/-- The row of the table an instruction stands for (R126). -/
def Instr.row : Instr → Row
  | .brk => ⟨0x00, .brk, .implicit, 1, 7, .no, true⟩
  | .oraIndX _ => ⟨0x01, .ora, .indirectX, 2, 6, .no, true⟩
  | .nop04 _ => ⟨0x04, .nop, .zeroPage, 2, 3, .no, false⟩
  | .oraZp _ => ⟨0x05, .ora, .zeroPage, 2, 3, .no, true⟩
  | .aslZp _ => ⟨0x06, .asl, .zeroPage, 2, 5, .no, true⟩
  | .php => ⟨0x08, .php, .implicit, 1, 3, .no, true⟩
  | .oraImm _ => ⟨0x09, .ora, .immediate, 2, 2, .no, true⟩
  | .aslAcc => ⟨0x0A, .asl, .accumulator, 1, 2, .no, true⟩
  | .nop0C _ => ⟨0x0C, .nop, .absolute, 3, 4, .no, false⟩
  | .oraAbs _ => ⟨0x0D, .ora, .absolute, 3, 4, .no, true⟩
  | .aslAbs _ => ⟨0x0E, .asl, .absolute, 3, 6, .no, true⟩
  | .bpl _ => ⟨0x10, .bpl, .relative, 2, 2, .branch, true⟩
  | .oraIndY _ => ⟨0x11, .ora, .indirectY, 2, 5, .cross, true⟩
  | .nop14 _ => ⟨0x14, .nop, .zeroPageX, 2, 4, .no, false⟩
  | .oraZpX _ => ⟨0x15, .ora, .zeroPageX, 2, 4, .no, true⟩
  | .aslZpX _ => ⟨0x16, .asl, .zeroPageX, 2, 6, .no, true⟩
  | .clc => ⟨0x18, .clc, .implicit, 1, 2, .no, true⟩
  | .oraAbsY _ => ⟨0x19, .ora, .absoluteY, 3, 4, .cross, true⟩
  | .nop1A => ⟨0x1A, .nop, .implicit, 1, 2, .no, false⟩
  | .nop1C _ => ⟨0x1C, .nop, .absoluteX, 3, 4, .cross, false⟩
  | .oraAbsX _ => ⟨0x1D, .ora, .absoluteX, 3, 4, .cross, true⟩
  | .aslAbsX _ => ⟨0x1E, .asl, .absoluteX, 3, 7, .no, true⟩
  | .jsr _ => ⟨0x20, .jsr, .absolute, 3, 6, .no, true⟩
  | .andIndX _ => ⟨0x21, .and, .indirectX, 2, 6, .no, true⟩
  | .bitZp _ => ⟨0x24, .bit, .zeroPage, 2, 3, .no, true⟩
  | .andZp _ => ⟨0x25, .and, .zeroPage, 2, 3, .no, true⟩
  | .rolZp _ => ⟨0x26, .rol, .zeroPage, 2, 5, .no, true⟩
  | .plp => ⟨0x28, .plp, .implicit, 1, 4, .no, true⟩
  | .andImm _ => ⟨0x29, .and, .immediate, 2, 2, .no, true⟩
  | .rolAcc => ⟨0x2A, .rol, .accumulator, 1, 2, .no, true⟩
  | .bitAbs _ => ⟨0x2C, .bit, .absolute, 3, 4, .no, true⟩
  | .andAbs _ => ⟨0x2D, .and, .absolute, 3, 4, .no, true⟩
  | .rolAbs _ => ⟨0x2E, .rol, .absolute, 3, 6, .no, true⟩
  | .bmi _ => ⟨0x30, .bmi, .relative, 2, 2, .branch, true⟩
  | .andIndY _ => ⟨0x31, .and, .indirectY, 2, 5, .cross, true⟩
  | .nop34 _ => ⟨0x34, .nop, .zeroPageX, 2, 4, .no, false⟩
  | .andZpX _ => ⟨0x35, .and, .zeroPageX, 2, 4, .no, true⟩
  | .rolZpX _ => ⟨0x36, .rol, .zeroPageX, 2, 6, .no, true⟩
  | .sec => ⟨0x38, .sec, .implicit, 1, 2, .no, true⟩
  | .andAbsY _ => ⟨0x39, .and, .absoluteY, 3, 4, .cross, true⟩
  | .nop3A => ⟨0x3A, .nop, .implicit, 1, 2, .no, false⟩
  | .nop3C _ => ⟨0x3C, .nop, .absoluteX, 3, 4, .cross, false⟩
  | .andAbsX _ => ⟨0x3D, .and, .absoluteX, 3, 4, .cross, true⟩
  | .rolAbsX _ => ⟨0x3E, .rol, .absoluteX, 3, 7, .no, true⟩
  | .rti => ⟨0x40, .rti, .implicit, 1, 6, .no, true⟩
  | .eorIndX _ => ⟨0x41, .eor, .indirectX, 2, 6, .no, true⟩
  | .nop44 _ => ⟨0x44, .nop, .zeroPage, 2, 3, .no, false⟩
  | .eorZp _ => ⟨0x45, .eor, .zeroPage, 2, 3, .no, true⟩
  | .lsrZp _ => ⟨0x46, .lsr, .zeroPage, 2, 5, .no, true⟩
  | .pha => ⟨0x48, .pha, .implicit, 1, 3, .no, true⟩
  | .eorImm _ => ⟨0x49, .eor, .immediate, 2, 2, .no, true⟩
  | .lsrAcc => ⟨0x4A, .lsr, .accumulator, 1, 2, .no, true⟩
  | .jmpAbs _ => ⟨0x4C, .jmp, .absolute, 3, 3, .no, true⟩
  | .eorAbs _ => ⟨0x4D, .eor, .absolute, 3, 4, .no, true⟩
  | .lsrAbs _ => ⟨0x4E, .lsr, .absolute, 3, 6, .no, true⟩
  | .bvc _ => ⟨0x50, .bvc, .relative, 2, 2, .branch, true⟩
  | .eorIndY _ => ⟨0x51, .eor, .indirectY, 2, 5, .cross, true⟩
  | .nop54 _ => ⟨0x54, .nop, .zeroPageX, 2, 4, .no, false⟩
  | .eorZpX _ => ⟨0x55, .eor, .zeroPageX, 2, 4, .no, true⟩
  | .lsrZpX _ => ⟨0x56, .lsr, .zeroPageX, 2, 6, .no, true⟩
  | .cli => ⟨0x58, .cli, .implicit, 1, 2, .no, true⟩
  | .eorAbsY _ => ⟨0x59, .eor, .absoluteY, 3, 4, .cross, true⟩
  | .nop5A => ⟨0x5A, .nop, .implicit, 1, 2, .no, false⟩
  | .nop5C _ => ⟨0x5C, .nop, .absoluteX, 3, 4, .cross, false⟩
  | .eorAbsX _ => ⟨0x5D, .eor, .absoluteX, 3, 4, .cross, true⟩
  | .lsrAbsX _ => ⟨0x5E, .lsr, .absoluteX, 3, 7, .no, true⟩
  | .rts => ⟨0x60, .rts, .implicit, 1, 6, .no, true⟩
  | .adcIndX _ => ⟨0x61, .adc, .indirectX, 2, 6, .no, true⟩
  | .nop64 _ => ⟨0x64, .nop, .zeroPage, 2, 3, .no, false⟩
  | .adcZp _ => ⟨0x65, .adc, .zeroPage, 2, 3, .no, true⟩
  | .rorZp _ => ⟨0x66, .ror, .zeroPage, 2, 5, .no, true⟩
  | .pla => ⟨0x68, .pla, .implicit, 1, 4, .no, true⟩
  | .adcImm _ => ⟨0x69, .adc, .immediate, 2, 2, .no, true⟩
  | .rorAcc => ⟨0x6A, .ror, .accumulator, 1, 2, .no, true⟩
  | .jmpInd _ => ⟨0x6C, .jmp, .indirect, 3, 5, .no, true⟩
  | .adcAbs _ => ⟨0x6D, .adc, .absolute, 3, 4, .no, true⟩
  | .rorAbs _ => ⟨0x6E, .ror, .absolute, 3, 6, .no, true⟩
  | .bvs _ => ⟨0x70, .bvs, .relative, 2, 2, .branch, true⟩
  | .adcIndY _ => ⟨0x71, .adc, .indirectY, 2, 5, .cross, true⟩
  | .nop74 _ => ⟨0x74, .nop, .zeroPageX, 2, 4, .no, false⟩
  | .adcZpX _ => ⟨0x75, .adc, .zeroPageX, 2, 4, .no, true⟩
  | .rorZpX _ => ⟨0x76, .ror, .zeroPageX, 2, 6, .no, true⟩
  | .sei => ⟨0x78, .sei, .implicit, 1, 2, .no, true⟩
  | .adcAbsY _ => ⟨0x79, .adc, .absoluteY, 3, 4, .cross, true⟩
  | .nop7A => ⟨0x7A, .nop, .implicit, 1, 2, .no, false⟩
  | .nop7C _ => ⟨0x7C, .nop, .absoluteX, 3, 4, .cross, false⟩
  | .adcAbsX _ => ⟨0x7D, .adc, .absoluteX, 3, 4, .cross, true⟩
  | .rorAbsX _ => ⟨0x7E, .ror, .absoluteX, 3, 7, .no, true⟩
  | .nop80 _ => ⟨0x80, .nop, .immediate, 2, 2, .no, false⟩
  | .staIndX _ => ⟨0x81, .sta, .indirectX, 2, 6, .no, true⟩
  | .saxIndX _ => ⟨0x83, .sax, .indirectX, 2, 6, .no, false⟩
  | .styZp _ => ⟨0x84, .sty, .zeroPage, 2, 3, .no, true⟩
  | .staZp _ => ⟨0x85, .sta, .zeroPage, 2, 3, .no, true⟩
  | .stxZp _ => ⟨0x86, .stx, .zeroPage, 2, 3, .no, true⟩
  | .saxZp _ => ⟨0x87, .sax, .zeroPage, 2, 3, .no, false⟩
  | .dey => ⟨0x88, .dey, .implicit, 1, 2, .no, true⟩
  | .txa => ⟨0x8A, .txa, .implicit, 1, 2, .no, true⟩
  | .styAbs _ => ⟨0x8C, .sty, .absolute, 3, 4, .no, true⟩
  | .staAbs _ => ⟨0x8D, .sta, .absolute, 3, 4, .no, true⟩
  | .stxAbs _ => ⟨0x8E, .stx, .absolute, 3, 4, .no, true⟩
  | .saxAbs _ => ⟨0x8F, .sax, .absolute, 3, 4, .no, false⟩
  | .bcc _ => ⟨0x90, .bcc, .relative, 2, 2, .branch, true⟩
  | .staIndY _ => ⟨0x91, .sta, .indirectY, 2, 6, .no, true⟩
  | .styZpX _ => ⟨0x94, .sty, .zeroPageX, 2, 4, .no, true⟩
  | .staZpX _ => ⟨0x95, .sta, .zeroPageX, 2, 4, .no, true⟩
  | .stxZpY _ => ⟨0x96, .stx, .zeroPageY, 2, 4, .no, true⟩
  | .saxZpY _ => ⟨0x97, .sax, .zeroPageY, 2, 4, .no, false⟩
  | .tya => ⟨0x98, .tya, .implicit, 1, 2, .no, true⟩
  | .staAbsY _ => ⟨0x99, .sta, .absoluteY, 3, 5, .no, true⟩
  | .txs => ⟨0x9A, .txs, .implicit, 1, 2, .no, true⟩
  | .staAbsX _ => ⟨0x9D, .sta, .absoluteX, 3, 5, .no, true⟩
  | .ldyImm _ => ⟨0xA0, .ldy, .immediate, 2, 2, .no, true⟩
  | .ldaIndX _ => ⟨0xA1, .lda, .indirectX, 2, 6, .no, true⟩
  | .ldxImm _ => ⟨0xA2, .ldx, .immediate, 2, 2, .no, true⟩
  | .laxIndX _ => ⟨0xA3, .lax, .indirectX, 2, 6, .no, false⟩
  | .ldyZp _ => ⟨0xA4, .ldy, .zeroPage, 2, 3, .no, true⟩
  | .ldaZp _ => ⟨0xA5, .lda, .zeroPage, 2, 3, .no, true⟩
  | .ldxZp _ => ⟨0xA6, .ldx, .zeroPage, 2, 3, .no, true⟩
  | .laxZp _ => ⟨0xA7, .lax, .zeroPage, 2, 3, .no, false⟩
  | .tay => ⟨0xA8, .tay, .implicit, 1, 2, .no, true⟩
  | .ldaImm _ => ⟨0xA9, .lda, .immediate, 2, 2, .no, true⟩
  | .tax => ⟨0xAA, .tax, .implicit, 1, 2, .no, true⟩
  | .ldyAbs _ => ⟨0xAC, .ldy, .absolute, 3, 4, .no, true⟩
  | .ldaAbs _ => ⟨0xAD, .lda, .absolute, 3, 4, .no, true⟩
  | .ldxAbs _ => ⟨0xAE, .ldx, .absolute, 3, 4, .no, true⟩
  | .laxAbs _ => ⟨0xAF, .lax, .absolute, 3, 4, .no, false⟩
  | .bcs _ => ⟨0xB0, .bcs, .relative, 2, 2, .branch, true⟩
  | .ldaIndY _ => ⟨0xB1, .lda, .indirectY, 2, 5, .cross, true⟩
  | .laxIndY _ => ⟨0xB3, .lax, .indirectY, 2, 5, .cross, false⟩
  | .ldyZpX _ => ⟨0xB4, .ldy, .zeroPageX, 2, 4, .no, true⟩
  | .ldaZpX _ => ⟨0xB5, .lda, .zeroPageX, 2, 4, .no, true⟩
  | .ldxZpY _ => ⟨0xB6, .ldx, .zeroPageY, 2, 4, .no, true⟩
  | .laxZpY _ => ⟨0xB7, .lax, .zeroPageY, 2, 4, .no, false⟩
  | .clv => ⟨0xB8, .clv, .implicit, 1, 2, .no, true⟩
  | .ldaAbsY _ => ⟨0xB9, .lda, .absoluteY, 3, 4, .cross, true⟩
  | .tsx => ⟨0xBA, .tsx, .implicit, 1, 2, .no, true⟩
  | .ldyAbsX _ => ⟨0xBC, .ldy, .absoluteX, 3, 4, .cross, true⟩
  | .ldaAbsX _ => ⟨0xBD, .lda, .absoluteX, 3, 4, .cross, true⟩
  | .ldxAbsY _ => ⟨0xBE, .ldx, .absoluteY, 3, 4, .cross, true⟩
  | .laxAbsY _ => ⟨0xBF, .lax, .absoluteY, 3, 4, .cross, false⟩
  | .cpyImm _ => ⟨0xC0, .cpy, .immediate, 2, 2, .no, true⟩
  | .cmpIndX _ => ⟨0xC1, .cmp, .indirectX, 2, 6, .no, true⟩
  | .dcmIndX _ => ⟨0xC3, .dcm, .indirectX, 2, 8, .no, false⟩
  | .cpyZp _ => ⟨0xC4, .cpy, .zeroPage, 2, 3, .no, true⟩
  | .cmpZp _ => ⟨0xC5, .cmp, .zeroPage, 2, 3, .no, true⟩
  | .decZp _ => ⟨0xC6, .dec, .zeroPage, 2, 5, .no, true⟩
  | .dcmZp _ => ⟨0xC7, .dcm, .zeroPage, 2, 5, .no, false⟩
  | .iny => ⟨0xC8, .iny, .implicit, 1, 2, .no, true⟩
  | .cmpImm _ => ⟨0xC9, .cmp, .immediate, 2, 2, .no, true⟩
  | .dex => ⟨0xCA, .dex, .implicit, 1, 2, .no, true⟩
  | .cpyAbs _ => ⟨0xCC, .cpy, .absolute, 3, 4, .no, true⟩
  | .cmpAbs _ => ⟨0xCD, .cmp, .absolute, 3, 4, .no, true⟩
  | .decAbs _ => ⟨0xCE, .dec, .absolute, 3, 6, .no, true⟩
  | .dcmAbs _ => ⟨0xCF, .dcm, .absolute, 3, 6, .no, false⟩
  | .bne _ => ⟨0xD0, .bne, .relative, 2, 2, .branch, true⟩
  | .cmpIndY _ => ⟨0xD1, .cmp, .indirectY, 2, 5, .cross, true⟩
  | .dcmIndY _ => ⟨0xD3, .dcm, .indirectY, 2, 8, .no, false⟩
  | .nopD4 _ => ⟨0xD4, .nop, .zeroPageX, 2, 4, .no, false⟩
  | .cmpZpX _ => ⟨0xD5, .cmp, .zeroPageX, 2, 4, .no, true⟩
  | .decZpX _ => ⟨0xD6, .dec, .zeroPageX, 2, 6, .no, true⟩
  | .dcmZpX _ => ⟨0xD7, .dcm, .zeroPageX, 2, 6, .no, false⟩
  | .cld => ⟨0xD8, .cld, .implicit, 1, 2, .no, true⟩
  | .cmpAbsY _ => ⟨0xD9, .cmp, .absoluteY, 3, 4, .cross, true⟩
  | .nopDA => ⟨0xDA, .nop, .implicit, 1, 2, .no, false⟩
  | .dcmAbsY _ => ⟨0xDB, .dcm, .absoluteY, 3, 7, .no, false⟩
  | .nopDC _ => ⟨0xDC, .nop, .absoluteX, 3, 4, .cross, false⟩
  | .cmpAbsX _ => ⟨0xDD, .cmp, .absoluteX, 3, 4, .cross, true⟩
  | .decAbsX _ => ⟨0xDE, .dec, .absoluteX, 3, 7, .no, true⟩
  | .dcmAbsX _ => ⟨0xDF, .dcm, .absoluteX, 3, 7, .no, false⟩
  | .cpxImm _ => ⟨0xE0, .cpx, .immediate, 2, 2, .no, true⟩
  | .sbcIndX _ => ⟨0xE1, .sbc, .indirectX, 2, 6, .no, true⟩
  | .isbIndX _ => ⟨0xE3, .isb, .indirectX, 2, 8, .no, false⟩
  | .cpxZp _ => ⟨0xE4, .cpx, .zeroPage, 2, 3, .no, true⟩
  | .sbcZp _ => ⟨0xE5, .sbc, .zeroPage, 2, 3, .no, true⟩
  | .incZp _ => ⟨0xE6, .inc, .zeroPage, 2, 5, .no, true⟩
  | .isbZp _ => ⟨0xE7, .isb, .zeroPage, 2, 5, .no, false⟩
  | .inx => ⟨0xE8, .inx, .implicit, 1, 2, .no, true⟩
  | .sbcImm _ => ⟨0xE9, .sbc, .immediate, 2, 2, .no, true⟩
  | .nop => ⟨0xEA, .nop, .implicit, 1, 2, .no, true⟩
  | .sbcImmEB _ => ⟨0xEB, .sbc, .immediate, 2, 2, .no, false⟩
  | .cpxAbs _ => ⟨0xEC, .cpx, .absolute, 3, 4, .no, true⟩
  | .sbcAbs _ => ⟨0xED, .sbc, .absolute, 3, 4, .no, true⟩
  | .incAbs _ => ⟨0xEE, .inc, .absolute, 3, 6, .no, true⟩
  | .isbAbs _ => ⟨0xEF, .isb, .absolute, 3, 6, .no, false⟩
  | .beq _ => ⟨0xF0, .beq, .relative, 2, 2, .branch, true⟩
  | .sbcIndY _ => ⟨0xF1, .sbc, .indirectY, 2, 5, .cross, true⟩
  | .isbIndY _ => ⟨0xF3, .isb, .indirectY, 2, 8, .no, false⟩
  | .nopF4 _ => ⟨0xF4, .nop, .zeroPageX, 2, 4, .no, false⟩
  | .sbcZpX _ => ⟨0xF5, .sbc, .zeroPageX, 2, 4, .no, true⟩
  | .incZpX _ => ⟨0xF6, .inc, .zeroPageX, 2, 6, .no, true⟩
  | .isbZpX _ => ⟨0xF7, .isb, .zeroPageX, 2, 6, .no, false⟩
  | .sed => ⟨0xF8, .sed, .implicit, 1, 2, .no, true⟩
  | .sbcAbsY _ => ⟨0xF9, .sbc, .absoluteY, 3, 4, .cross, true⟩
  | .nopFA => ⟨0xFA, .nop, .implicit, 1, 2, .no, false⟩
  | .isbAbsY _ => ⟨0xFB, .isb, .absoluteY, 3, 7, .no, false⟩
  | .nopFC _ => ⟨0xFC, .nop, .absoluteX, 3, 4, .cross, false⟩
  | .sbcAbsX _ => ⟨0xFD, .sbc, .absoluteX, 3, 4, .cross, true⟩
  | .incAbsX _ => ⟨0xFE, .inc, .absoluteX, 3, 7, .no, true⟩
  | .isbAbsX _ => ⟨0xFF, .isb, .absoluteX, 3, 7, .no, false⟩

» Task to carry out
What lines in the material mention "accumulator"? Copy every one of them.

» Output for this exercise
  | .aslAcc => ⟨0x0A, .asl, .accumulator, 1, 2, .no, true⟩
  | .rolAcc => ⟨0x2A, .rol, .accumulator, 1, 2, .no, true⟩
  | .lsrAcc => ⟨0x4A, .lsr, .accumulator, 1, 2, .no, true⟩
  | .rorAcc => ⟨0x6A, .ror, .accumulator, 1, 2, .no, true⟩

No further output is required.